Genetic analysis in the present study identified a novel nonsense mutation (C.5G>A, p.W2X) in the exon 1 of GABRB3 Gene. Exon 1 and exon 1A of GABRB3 gene, along with exon 2–9, can generate alternative mRNA transcripts, from which 2 alternative signal peptide sequences are derived. These sequences encode 2 mature polypeptides, each of which exhibits a distinct signal peptide sequence with slight variations in N-terminal residues.^[8] The mutation may lead to the structural modification of the gamma-aminobutyric acid A receptor, subunit beta 3. Furthermore, several genetic epilepsies can appear because of GABAergic disinhibition.^[9] Previous studies regarding pediatric absence epilepsy have observed 3 missense mutations (c.31C>T; p.Pro11Ser), (c.44C>T; p.Ser15Phe), and (c.94G>A; p.Gly32Arg); all these were located in the exon 1A of GABRB3 gene, and they were predicted to cause hyperglycosylation of beta 3 subunit protein in GABA type A receptor and reduction of GABA-evoked currents, thereby resulting in absence seizures.^[8] In the current study, the mutation (C.5G>A, p.W2X) was found in the exon 1 which participates in the encoding of the beta-3 subunit (subtype 4) of the GABA type A receptor. We speculated this mutation may alter the structure and cause dysfunction of GABA type A receptors and thus result in EOEE. Our Sanger sequencing showed the mutation has a maternal origin, indicating a potential inheritance of EOEE. The nonsense mutation was inherited from the patient's unaffected mother, and similar cases were reported in literature.^[9] The phenomenon casts some doubts on the role of the variant in the etiology of the patient’ disease. It may be interpreted that by the loss of 1 allele in the patient, either it is not associated with the disease or does not show full penetrance.^[9] However, due to the rarity of GABRB3-related EOEE, the definitive phenotype–genotype correlation between GABRB3 mutation and EOEE is yet to be delineated, and much further studies including functional verifications are needed.

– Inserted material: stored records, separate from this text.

-- ==== Sys2Proof/Machine/Power.lean ====
section
/-! DEFINITION. Power delivery, heat, budgets and energy (chapter 13). -/

namespace Sys2Proof.Machine
open Sys2Proof

/-! ### The power limit (R386, R387) -/

/-- A request that is skipped while a change is pending or held. -/
def plainRequest (skip : Bool) (g : Nat) (s : State) : State :=
  if skip || s.clock.pending.isSome || s.clock.held.isSome then s else gradeRequest g s

/-- Device power in W: the sum of each rail's voltage times its current, VIN's by field (R373). -/
def devicePower (r : RailSample) : Nat :=
  (r.vin * sumNat r.fields + sumNat ([r.vsd, r.vlq, r.vhq, r.vaux].map fun e => e.1 * e.2)) / 1000000

/-- One evaluation of the power limit controller at a power p (R387). -/
def powerLaw (p : Nat) (s0 : State) : State :=
  -- a new limit takes effect now, and where it changes the limit the window starts again (R386, R387, R392)
  let s := match s0.power.newLimit with
    | some l => s0.modPower fun q => { q with limit := l, newLimit := none, samples := if l = q.limit then q.samples else [] }
    | none => s0
  let q := s.power
  let win := (p :: q.samples).take q.window
  let sum := sumNat win
  let overNow := if q.limit < p then q.overs + 1 else 0
  let grade := s.clock.grade
  let target := s.clock.pending.getD grade
  let needMax := decide (q.gradeMax < target)
  let cut := decide (5 * q.limit < 4 * p) || decide (50 < overNow)
  let above := decide (q.limit * win.length < sum)
  let low := decide (100 * sum < 97 * q.limit * win.length) && overNow == 0
  let lower := !cut && above && decide (q.cap < 8) && decide (0 < grade)
  let cap :=
    if cut then min (q.cap + 4) 60
    else if above then (if lower then q.cap else min (q.cap + 2) 60)
    else if low && decide (0 < q.cap) then q.cap - 1 else q.cap
  let s1 := s.modPower fun q =>
    { q with
      samples := win, now := p, avg := if win.length = 0 then 0 else sum / win.length, overs := min 255 overNow, cap := cap
      capEvents := satCount q.capEvents (if q.cap < cap then 1 else 0)
      excursions := satCount q.excursions (if overNow = 51 then 1 else 0) }
  let s2 := if needMax then gradeRequest q.gradeMax s1 else s1
  if lower then plainRequest needMax (grade - 1) s2
  else if !cut && !above && low && q.cap == 0 && decide (grade < q.gradeMax) then plainRequest needMax (grade + 1) s2
  else s2

/-- POWER_EVALUATION (R373, R387): the rails are measured, and the limit acts on the measurement alone. -/
def powerEvaluation (r : RailSample) (s : State) : State :=
  powerLaw (devicePower r) (s.modPower fun q => { q with rails := [r.vsd, r.vlq, r.vhq, r.vaux].map (·.2) })

def execPowerEvaluation (r : RailSample) : State → Host.Outcome State Fault Refusal :=
  act (decide (devicePower r < 65536) && r.fields.length == 12) (powerEvaluation r)

/-! ### The fast current loop and the load notice (R376 to R380) -/

/-- Failed phases of a region. -/
def Region.failedPhases (r : Region) : Nat := (bitList 12 r.phases).length

/-- The current limit of R376 in mA, when one is enforced. -/
def phaseLimit (r : Region) : Option Nat :=
  if r.failedPhases = 3 then some 48600 else if r.failedPhases = 4 then some 43200 else none

/-- One step of 1 µs of a level held against a limit: up by 8 above it, down by 1 each 10 µs below `low`. -/
def loopStep (now limit low level below : Nat) : Nat × Nat :=
  if limit < now then (min 60 (level + 8), 0)
  else if now < low then (if 9 ≤ below then (level - 1, 0) else (level, below + 1))
  else (level, 0)

/-- A region's own measurement: REGION_CURRENT and its phase level. -/
def regionCurrent (mA : Nat) (q : Region) : Region :=
  match phaseLimit q with
  | none => { q with current := mA / 10, phaseLevel := 0, below := 0 }
  | some l =>
    let r := loopStep mA l l q.phaseLevel q.below
    { q with current := mA / 10, phaseLevel := r.1, below := r.2 }

/-- The level a droop of `d` tenths of a percent below target calls for, at most `top` (R351): the highest k with d more than 3k %. -/
def droopLevel (top d : Nat) : Nat := ((List.range (top + 1)).filter fun k => k == 0 || decide (30 * k < d)).getLastD 0

/-- `n` cycles in a row at one supply (R351): the level after them, how many were stretched, and the highest level among them. A droop keeps
the level at least at its own and never lowers it; within 3 % it falls by one a cycle (log 120). -/
def stretchRun (top level d n : Nat) : Nat × Nat × Nat :=
  if n = 0 then (level, 0, 0)
  else
    let k := droopLevel top d
    if k = 0 then (level - n, min n (level - 1), level - 1) else (max level k, n, max level k)

/-- The cycles of an oscillator, run after run: the level, the stretched cycles and the highest level. -/
def stretchRuns (top level : Nat) (runs : List (Nat × Nat)) : Nat × Nat × Nat :=
  runs.foldl (fun a e => let r := stretchRun top a.1 e.2 e.1; (r.1, a.2.1 + r.2.1, max a.2.2 r.2.2)) (level, 0, 0)
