/-- Urgent writes and commit records, once they have arrived (u) (R287, R294, R299, R300): a URG_WR writes the control registers it names and nobody answers; a
COMMIT of 16 bytes joins COMMIT_IN, or, with 64 there, is counted and goes back to its sender's COMMIT_BOUNCE, and one of 4 bytes
adds to a semaphore; a bounced record joins its queue with the tide count, and after 100 µs the
oldest goes out again, once the writes before it are acknowledged. Each clause
concludes that the command completes. -/
def Obligations.CommitsAndUrgentWrites : Prop :=
  ∀ (s : State) (k : Packet) (u : State), s.powered = true → k.data.length = k.bytes → packetValid k = true → arrive k s = some u →
    let own := s.isOwn k.addr = true ∧ addrSpace k.addr = 3
    (k.op = 0x10 → own → exec (.urgWr k) s = .next (controlWrite k.src (addrOffset k.addr) k.data u).2) ∧
    (k.op = 0x10 → s.isOwn k.addr = false → exec (.urgWr k) s = .next s) ∧
    (k.op = 0x11 → own → addrOffset k.addr = 9 * 2 ^ 40 + 0x20 → k.bytes = 16 → s.svc.commitIn.length < 64 →
      ∃ t, exec (.commit k) s = .next t ∧
        t = { u with svc := { s.svc with commitIn := s.svc.commitIn ++ [(srcDevice k.src, commitOf k.data)] } }) ∧
    (k.op = 0x11 → own → addrOffset k.addr = 9 * 2 ^ 40 + 0x20 → k.bytes = 16 → 64 ≤ s.svc.commitIn.length →
      exec (.commit k) s = .next (sendFrom controlRouter.1 controlRouter.2
        { op := 0x10, vc := 0, addr := mkAddr (srcDevice k.src) 3 (9 * 2 ^ 40 + 0x30), src := s.hakarSrc, bytes := 16, data := k.data }
        (u.bumpSvc 0x18 1))) ∧
    (k.op = 0x11 → own → k.bytes = 4 → exec (.commit k) s = .next (controlWrite k.src (addrOffset k.addr) k.data u).2) ∧
    (k.op = 0x10 → own → addrOffset k.addr = 9 * 2 ^ 40 + 0x30 → k.bytes = 16 → s.svc.bounced.length < 64 →
      ∃ t, exec (.commitBounce k) s = .next t ∧
        t = { u with svc := { s.svc with bounced := s.svc.bounced ++ [(srcDevice k.src, commitOf k.data, s.clock.tide)] } }) ∧
    (k.op = 0x10 → own → addrOffset k.addr = 9 * 2 ^ 40 + 0x30 → k.bytes = 16 → 64 ≤ s.svc.bounced.length →
      ∃ t, exec (.commitBounce k) s = .next t ∧ t = { u with svc := { s.svc with ctr := bump s.svc.ctr 0x18 1 } }) ∧
    (∀ d c t0 rest, s.svc.bounced = (d, c, t0) :: rest → t0 + 100000 ≤ s.clock.tide →
      let m : Packet := { op := 0x11, vc := 0, addr := mkAddr d 3 (9 * 2 ^ 40 + 0x20), src := s.hakarSrc, bytes := 16, data := commitBytes c }
      exec .commitResend s = .next (if s.unackedUpTo s.hakarSrc s.issuedOuts then
          { s with svc := { s.svc with bounced := rest, commits := s.svc.commits ++ [(m, s.issuedOuts)] } }
        else sendFrom controlRouter.1 controlRouter.2 m { s with svc := { s.svc with bounced := rest } })) ∧
    (∀ d c t0 rest, s.svc.bounced = (d, c, t0) :: rest → s.clock.tide < t0 + 100000 → exec .commitResend s = .next s)

/-- Receiving on a Finron port that carries traffic (R261, R262, R264 to R269, R276, R279): a header whose codeword or CRC fails is
counted and asks for replay, and its payload is discarded with it; a good one first gives its ACK and credits, and, in sequence, is
accepted: its packet is delivered at once without payload or kept until its payload has come, or discarded with a record when a
field is reserved; one accepted before, and what follows it, is discarded, and one out of order asks for replay once; a payload unit
joins the packet arriving, marked where its codeword failed; credit, NAK and lane-map headers do what they carry; a map of fewer than
four lanes takes the port down, and a reserved one is discarded; and a port that is down ignores all. Each clause concludes that
the command completes. -/
def Obligations.LinkReceives : Prop :=
  ∀ (s : State) (n : Nat), n < 16 → s.powered = true →
    let p := s.port n
    let up := p.state = 2 ∨ p.state = 3
    let heard (h : FinHeader) : State := ackFrom n h.ack (creditFrom n h.crvc h.crcnt s)
    let next (h : FinHeader) : State := flushPort n ((heard h).modPort n fun p => { p with rxSeq := (p.rxSeq + 1) % 4096, nak := false })
    let drop (h : FinHeader) (t : State) : State :=
      if h.punits = 0 then t else t.modPort n fun p => { p with arriving := (h, [], [], true) :: p.arriving }
    let nak (t : State) : State := sendControl n 0x3E 0 0 (t.modPort n fun p => { p with nak := true })
    let ahead (h : FinHeader) : Nat := (h.seq + 4096 - p.rxSeq) % 4096
    (∀ h (f : Fec), up → f.lane < 9 → f.first = false → (f.uncorrectable = true ∨ h.crc ≠ headerCrc h) →
      exec (.headerUnitReceive n h f) s = .next (nak ((if h.op < 0x3D then drop h s else s).bumpPort n 0x018 1))) ∧
    (∀ h (f : Fec), up → f.lane < 9 → f.first = false → f.uncorrectable = false → h.crc = headerCrc h → h.op < 0x3D →
      (ahead h = 0 → headerBad h = false → h.punits = 0 → exec (.headerUnitReceive n h f) s = .next (packetIn n h [] [] (next h))) ∧
      (ahead h = 0 → headerBad h = false → h.punits ≠ 0 → exec (.headerUnitReceive n h f) s =
        .next ((next h).modPort n fun p => { p with arriving := (h, [], [], false) :: p.arriving })) ∧
      (ahead h = 0 → headerBad h = true → exec (.headerUnitReceive n h f) s =
        .next (freedHere n h.vc (1 + 2 * h.punits) (drop h (linkDiscard n (next h))))) ∧
      (2048 ≤ ahead h → exec (.headerUnitReceive n h f) s = .next (drop h (heard h))) ∧
      (0 < ahead h → ahead h < 2048 → exec (.headerUnitReceive n h f) s =
        .next (if p.nak then drop h (heard h) else nak (drop h (heard h))))) ∧
    (∀ h (f : Fec), up → f.lane < 9 → f.first = false → f.uncorrectable = false → h.crc = headerCrc h →
      (0x3D ≤ h.op → headerBad h = true → exec (.headerUnitReceive n h f) s = .next (linkDiscard n s)) ∧
      (h.op = 0x3D → headerBad h = false → exec (.headerUnitReceive n h f) s = .next (flushPort n (heard h))) ∧
      (h.op = 0x3E → headerBad h = false → exec (.headerUnitReceive n h f) s = .next (resend n false (heard h))) ∧
      (h.op = 0x3F → headerBad h = false → exec (.headerUnitReceive n h f) s =
        .next (linkLane n (h.addr / 2 ^ 32) (h.addr % 2 ^ 32) (flushPort n (heard h))))) ∧
    (∀ h ds ms rest bs (f : Fec), up → f.lane < 9 → f.first = false → bs.length = 64 →
      (p.arriving = (h, ds, ms, false) :: rest → f.uncorrectable = false → ms.length + 1 < h.punits →
        ∃ t, exec (.payloadUnitReceive n f bs) s = .next t ∧
          s.onlyPort t n { p with arriving := (h, ds ++ bs, ms ++ [h.pmark.testBit ms.length], false) :: rest }) ∧
      (p.arriving = (h, ds, ms, false) :: rest → h.punits ≤ ms.length + 1 →
        let u := (s.bumpPort n 0x024 (if f.uncorrectable then 1 else 0)).modPort n fun p => { p with arriving := rest }
        exec (.payloadUnitReceive n f bs) s =
          .next (packetIn n h (ds ++ bs) (ms ++ [f.uncorrectable || h.pmark.testBit ms.length]) u)) ∧
      (p.arriving = (h, ds, ms, true) :: rest → h.punits ≤ ms.length + 1 →
        ∃ t, exec (.payloadUnitReceive n f bs) s = .next t ∧ s.onlyPort t n { p with arriving := rest })) ∧
    (∀ ack crvc crcnt, up → ack < 4096 → crvc < 4 → crcnt < 4096 →
      exec (.linkIdle n ack crvc crcnt) s = .next (flushPort n (ackFrom n ack (creditFrom n crvc crcnt s)))) ∧
    (∀ ack, up → ack < 4096 → exec (.linkNak n ack) s = .next (resend n false (ackFrom n ack s))) ∧
    (∀ map cw, up → map < 2 ^ 32 → cw < 2 ^ 32 →
      let lanes := mapOf map
      let sound := ∀ l ∈ lanes, l < 9 ∨ l = 15
      let moved := ((List.range 8).filter fun i => p.laneMap.getD i 15 != lanes.getD i 15).length
      (sound → 4 ≤ (lanes.filter fun l => l < 9).length → look 0 p.ctr 0x02C ≤ 0xFFFFFFFF →
        ∃ t, exec (.linkLane n map cw) s = .next t ∧
          t.port n = { p with laneMap := lanes, mapFrom := cw, spareUsed := lanes.contains 8, ctr := (t.port n).ctr
                              usable := giveUp p.usable (p.laneMap.filter fun l => !lanes.contains l)
                              state := if ∀ l ∈ lanes, l < 9 then 2 else 3 } ∧
          look 0 (t.port n).ctr 0x02C = min 0xFFFFFFFF (look 0 p.ctr 0x02C + moved) ∧
          t.faults.reports.length = s.faults.reports.length + moved ∧ (∀ k, k ≠ n → t.port k = s.port k) ∧
          t = { s with fin := { s.fin with ports := t.fin.ports }, faults := t.faults }) ∧
      (sound → (lanes.filter fun l => l < 9).length < 4 → ∃ t, exec (.linkLane n map cw) s = .next t ∧ (t.port n).state = 4) ∧
      (¬ sound → exec (.linkLane n map cw) s = .next (linkDiscard n s))) ∧
    (∀ ack crvc crcnt, ¬ up → ack < 4096 → crvc < 4 → crcnt < 4096 → exec (.linkIdle n ack crvc crcnt) s = .next s ∧
      exec (.linkNak n ack) s = .next s) ∧
    (∀ h (f : Fec), ¬ up → f.lane < 9 → exec (.headerUnitReceive n h f) s = .next s)
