-- ==== Sys2Proof/Laws/State.lean ====
section
/-! SUPPORT. One lemma per field per update of the state, so that no proof unfolds a record update. -/

namespace Sys2Proof.Machine
open Sys2Proof

variable (s : State)

/-! ### modPan -/

@[simp] theorem modPan_pending (p : Nat) (f : Pan → Pan) : (s.modPan p f).pending = s.pending := rfl
@[simp] theorem modPan_powered (p : Nat) (f : Pan → Pan) : (s.modPan p f).powered = s.powered := rfl
@[simp] theorem modPan_boot (p : Nat) (f : Pan → Pan) : (s.modPan p f).boot = s.boot := rfl
@[simp] theorem modPan_topo (p : Nat) (f : Pan → Pan) : (s.modPan p f).topo = s.topo := rfl
@[simp] theorem modPan_regions (p : Nat) (f : Pan → Pan) : (s.modPan p f).regions = s.regions := rfl
@[simp] theorem modPan_fields (p : Nat) (f : Pan → Pan) : (s.modPan p f).fields = s.fields := rfl
@[simp] theorem modPan_pans (p : Nat) (f : Pan → Pan) : (s.modPan p f).pans = upd {} p f s.pans := rfl
@[simp] theorem modPan_cc (p : Nat) (f : Pan → Pan) : (s.modPan p f).cc = s.cc := rfl
@[simp] theorem modPan_slices (p : Nat) (f : Pan → Pan) : (s.modPan p f).slices = s.slices := rfl
@[simp] theorem modPan_chans (p : Nat) (f : Pan → Pan) : (s.modPan p f).chans = s.chans := rfl
@[simp] theorem modPan_memdev (p : Nat) (f : Pan → Pan) : (s.modPan p f).memdev = s.memdev := rfl
@[simp] theorem modPan_net (p : Nat) (f : Pan → Pan) : (s.modPan p f).net = s.net := rfl
@[simp] theorem modPan_fin (p : Nat) (f : Pan → Pan) : (s.modPan p f).fin = s.fin := rfl
@[simp] theorem modPan_svc (p : Nat) (f : Pan → Pan) : (s.modPan p f).svc = s.svc := rfl
@[simp] theorem modPan_jobs (p : Nat) (f : Pan → Pan) : (s.modPan p f).jobs = s.jobs := rfl
@[simp] theorem modPan_mirror (p : Nat) (f : Pan → Pan) : (s.modPan p f).mirror = s.mirror := rfl
@[simp] theorem modPan_clock (p : Nat) (f : Pan → Pan) : (s.modPan p f).clock = s.clock := rfl
@[simp] theorem modPan_power (p : Nat) (f : Pan → Pan) : (s.modPan p f).power = s.power := rfl
@[simp] theorem modPan_hif (p : Nat) (f : Pan → Pan) : (s.modPan p f).hif = s.hif := rfl
@[simp] theorem modPan_faults (p : Nat) (f : Pan → Pan) : (s.modPan p f).faults = s.faults := rfl
@[simp] theorem modPan_gauges (p : Nat) (f : Pan → Pan) : (s.modPan p f).gauges = s.gauges := rfl
@[simp] theorem modPan_sec (p : Nat) (f : Pan → Pan) : (s.modPan p f).sec = s.sec := rfl
@[simp] theorem modPan_outs (p : Nat) (f : Pan → Pan) : (s.modPan p f).outs = s.outs := rfl
@[simp] theorem modPan_issuedOuts (p : Nat) (f : Pan → Pan) : (s.modPan p f).issuedOuts = s.issuedOuts := rfl
@[simp] theorem modPan_storeMem (p : Nat) (f : Pan → Pan) : (s.modPan p f).storeMem = s.storeMem := rfl
@[simp] theorem modPan_brineMem (p : Nat) (f : Pan → Pan) : (s.modPan p f).brineMem = s.brineMem := rfl
@[simp] theorem modPan_cellarMem (p : Nat) (f : Pan → Pan) : (s.modPan p f).cellarMem = s.cellarMem := rfl
@[simp] theorem modPan_hostMem (p : Nat) (f : Pan → Pan) : (s.modPan p f).hostMem = s.hostMem := rfl
@[simp] theorem modPan_slotMem (p : Nat) (f : Pan → Pan) : (s.modPan p f).slotMem = s.slotMem := rfl
@[simp] theorem modPan_draws (p : Nat) (f : Pan → Pan) : (s.modPan p f).draws = s.draws := rfl
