-- ==== Sys2Proof/Laws/Command.lean ====
section
/-! SUPPORT. How a command's meaning is reached: through the power and the check of its operands, and, for a host command, through
the journal (R432, R438, R441). -/

namespace Sys2Proof.Machine
open Sys2Proof

/-! ### act -/

/-- All that `act` can do: it always answers a next state. -/
theorem act_cases {s t : State} {ok : Bool} {f : State → State} (h : act ok f s = .next t) :
    (ok = true ∧ s.powered = true ∧ t = f s) ∨ ((ok = false ∨ s.powered = false) ∧ t = s) := by
  unfold act at h
  cases ok <;> cases hp : s.powered <;> simp_all

/-- A command answers a next state whatever it names. -/
theorem act_next (ok : Bool) (f : State → State) (s : State) : ∃ t, act ok f s = .next t := ⟨_, rfl⟩

/-! ### The journal -/

theorem journalled_job? (c : Cmd) (op : Nat) (s : State) (j : Nat) : (journalled c op s).job? j = s.job? j := by
  unfold journalled; split <;> rfl

/-- Taking a command into the journal changes nothing else. -/
theorem journalled_rest (c : Cmd) (op : Nat) (s : State) : journalled c op s = { s with hif := (journalled c op s).hif } := by
  unfold journalled; split <;> rfl

/-- A command that Hakar performs now does its work on the state that has journalled it. -/
theorem performs_command {s : State} {c : Cmd} {op : Nat} (h : s.performs c op) (f : State → State) :
    command c op f s = f (journalled c op s) := by
  obtain ⟨_, _, hc, hs, hn, hu, ht, hj, hf, hr, hi⟩ := h
  unfold command
  have h1 : s.boot.state ≠ .refused := by intro e; simp [State.serves, e] at hs
  have h2 : ¬ (s.boot.state = .inProgress ∧ s.boot.phase ≠ 0) := by rintro ⟨e, e2⟩; simp [State.serves, e, e2] at hs
  have h3 : (s.hif.completed.any fun e => e.1 == c.tag) = false := by simpa using hn
  have h4 : (journalled c op s).serves op = true := by rw [← hs]; unfold journalled; split <;> rfl
  rw [if_neg, if_neg, if_neg, if_neg ht, if_neg]
  · simp; omega
  · simp [h4]
  · simp [h3, hu, hr, hi]
  · simp [hc, h1]; intro e; have := h2; simp [e] at this; exact this

/-- The whole of a host command's arm on a state in which Hakar performs it. -/
theorem performs_act {s : State} {c : Cmd} {op : Nat} (h : s.performs c op) {ok : Bool} (hok : ok = true) (f : State → State) :
    act ok (command c op f) s = .next (f (journalled c op s)) := by
  rw [act_powered _ _ hok h.1, performs_command h]

/-- A command that names a job in a state that allows it. -/
theorem jobCommand_some {c : Cmd} {op : Nat} {allowed : Job → Bool} {f : Job → State → State} {s : State} {x : Job} (hj : c.job < 16)
    (hx : s.job? c.job = some x) (ha : allowed x = true) : jobCommand c op allowed f s = f x s := by simp [jobCommand, hj, hx, ha]

/-- A command that names a job in a state that does not allow it is answered BAD_STATE. -/
theorem jobCommand_bad {c : Cmd} {op : Nat} {allowed : Job → Bool} {f : Job → State → State} {s : State} {x : Job} (hj : c.job < 16)
    (hx : s.job? c.job = some x) (ha : allowed x = false) : jobCommand c op allowed f s = finishWith c op Status.badState s := by
  simp [jobCommand, hj, hx, ha]

end Sys2Proof.Machine
end

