theorem cellarMem (h : s.Keeps t) {m : Mem} (hm : Memory.wf t.cellarMem → Memory.wf m) : s.Keeps { t with cellarMem := m } :=
  h.mems rfl rfl fun ⟨h1, h2, h3, h4, h5⟩ => ⟨h1, h2, hm h3, h4, h5⟩

theorem hostMem (h : s.Keeps t) {m : Mem} (hm : Memory.wf t.hostMem → Memory.wf m) : s.Keeps { t with hostMem := m } :=
  h.mems rfl rfl fun ⟨h1, h2, h3, h4, h5⟩ => ⟨h1, h2, h3, hm h4, h5⟩

theorem slotMem (h : s.Keeps t) {m : Mem} (hm : Memory.wf t.slotMem → Memory.wf m) : s.Keeps { t with slotMem := m } :=
  h.mems rfl rfl fun ⟨h1, h2, h3, h4, h5⟩ => ⟨h1, h2, h3, h4, hm h5⟩

/-! ### Folds, and what a call hands back beside the state -/

theorem foldl {α : Type} {l : List α} {f : State → α → State} (h : s.Keeps t) (hf : ∀ t a, s.Keeps t → s.Keeps (f t a)) :
    s.Keeps (l.foldl f t) := by
  induction l generalizing t with
  | nil => exact h
  | cons a l ih => exact ih (hf t a h)

theorem foldl_snd {α β : Type} {l : List α} {f : β × State → α → β × State} {p : β × State} (h : s.Keeps p.2)
    (hf : ∀ p a, s.Keeps p.2 → s.Keeps (f p a).2) : s.Keeps (l.foldl f p).2 := by
  induction l generalizing p with
  | nil => exact h
  | cons a l ih => exact ih (hf p a h)

theorem foldl_snd_snd {α β γ : Type} {l : List α} {f : β × γ × State → α → β × γ × State} {p : β × γ × State} (h : s.Keeps p.2.2)
    (hf : ∀ p a, s.Keeps p.2.2 → s.Keeps (f p a).2.2) : s.Keeps (l.foldl f p).2.2 := by
  induction l generalizing p with
  | nil => exact h
  | cons a l ih => exact ih (hf p a h)

theorem of_eq {α : Type} {p : α × State} {a : α} (h : s.Keeps p.2) (e : p = (a, t)) : s.Keeps t := by
  rw [e] at h; exact h

theorem of_eq2 {α β : Type} {p : α × β × State} {a : α} {b : β} (h : s.Keeps p.2.2) (e : p = (a, b, t)) : s.Keeps t := by
  rw [e] at h; exact h

theorem of_eq3 {α β γ : Type} {p : α × β × γ × State} {a : α} {b : β} {c : γ} (h : s.Keeps p.2.2.2) (e : p = (a, b, c, t)) :
    s.Keeps t := by
  rw [e] at h; exact h

theorem foldState {α : Type} {l : List α} {f : State → α → State} (h : s.Keeps t) (hf : ∀ t a, s.Keeps t → s.Keeps (f t a)) :
    s.Keeps (Machine.foldState l f t) :=
  h.foldl hf

end State.Keeps

/-- What a slot leaves of `s`, whether it takes effect or faults. -/
def State.KeepsSlot (s : State) : Except SlotFault State → Prop
  | .ok u => s.Keeps u
  | .error e => s.Keeps e.after

/-- What a move plan leaves of `s`, on whatever it takes effect, or where it faults. -/
def State.KeepsPlan (s : State) : MovePlan → Prop
  | .ok f => ∀ u, s.Keeps u → s.Keeps (f u)
  | .error e => s.Keeps e.after

end Sys2Proof.Machine
end

section
/-! SUPPORT. `stagePayloads` over any allocator: the recursion of IMAGE_LOAD in a form the kernel can unfold. -/

namespace Sys2Proof.Machine
open Sys2Proof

Moreover, we used clonazepam—a benzodiazepine derivative that binds to GABA type A receptors and increases the inhibitory effect of the neurotransmitter GABA^[10] —to treat the patient and achieved a favorable control, which also supported the GABRB3-related mechanism involved in the development of EOEE. Clonazepam has been widely used in the treatment of various epileptic syndromes; nevertheless, to our knowledge, this is the first attempt to use this agent in the patient with GABRB3-related EOEE.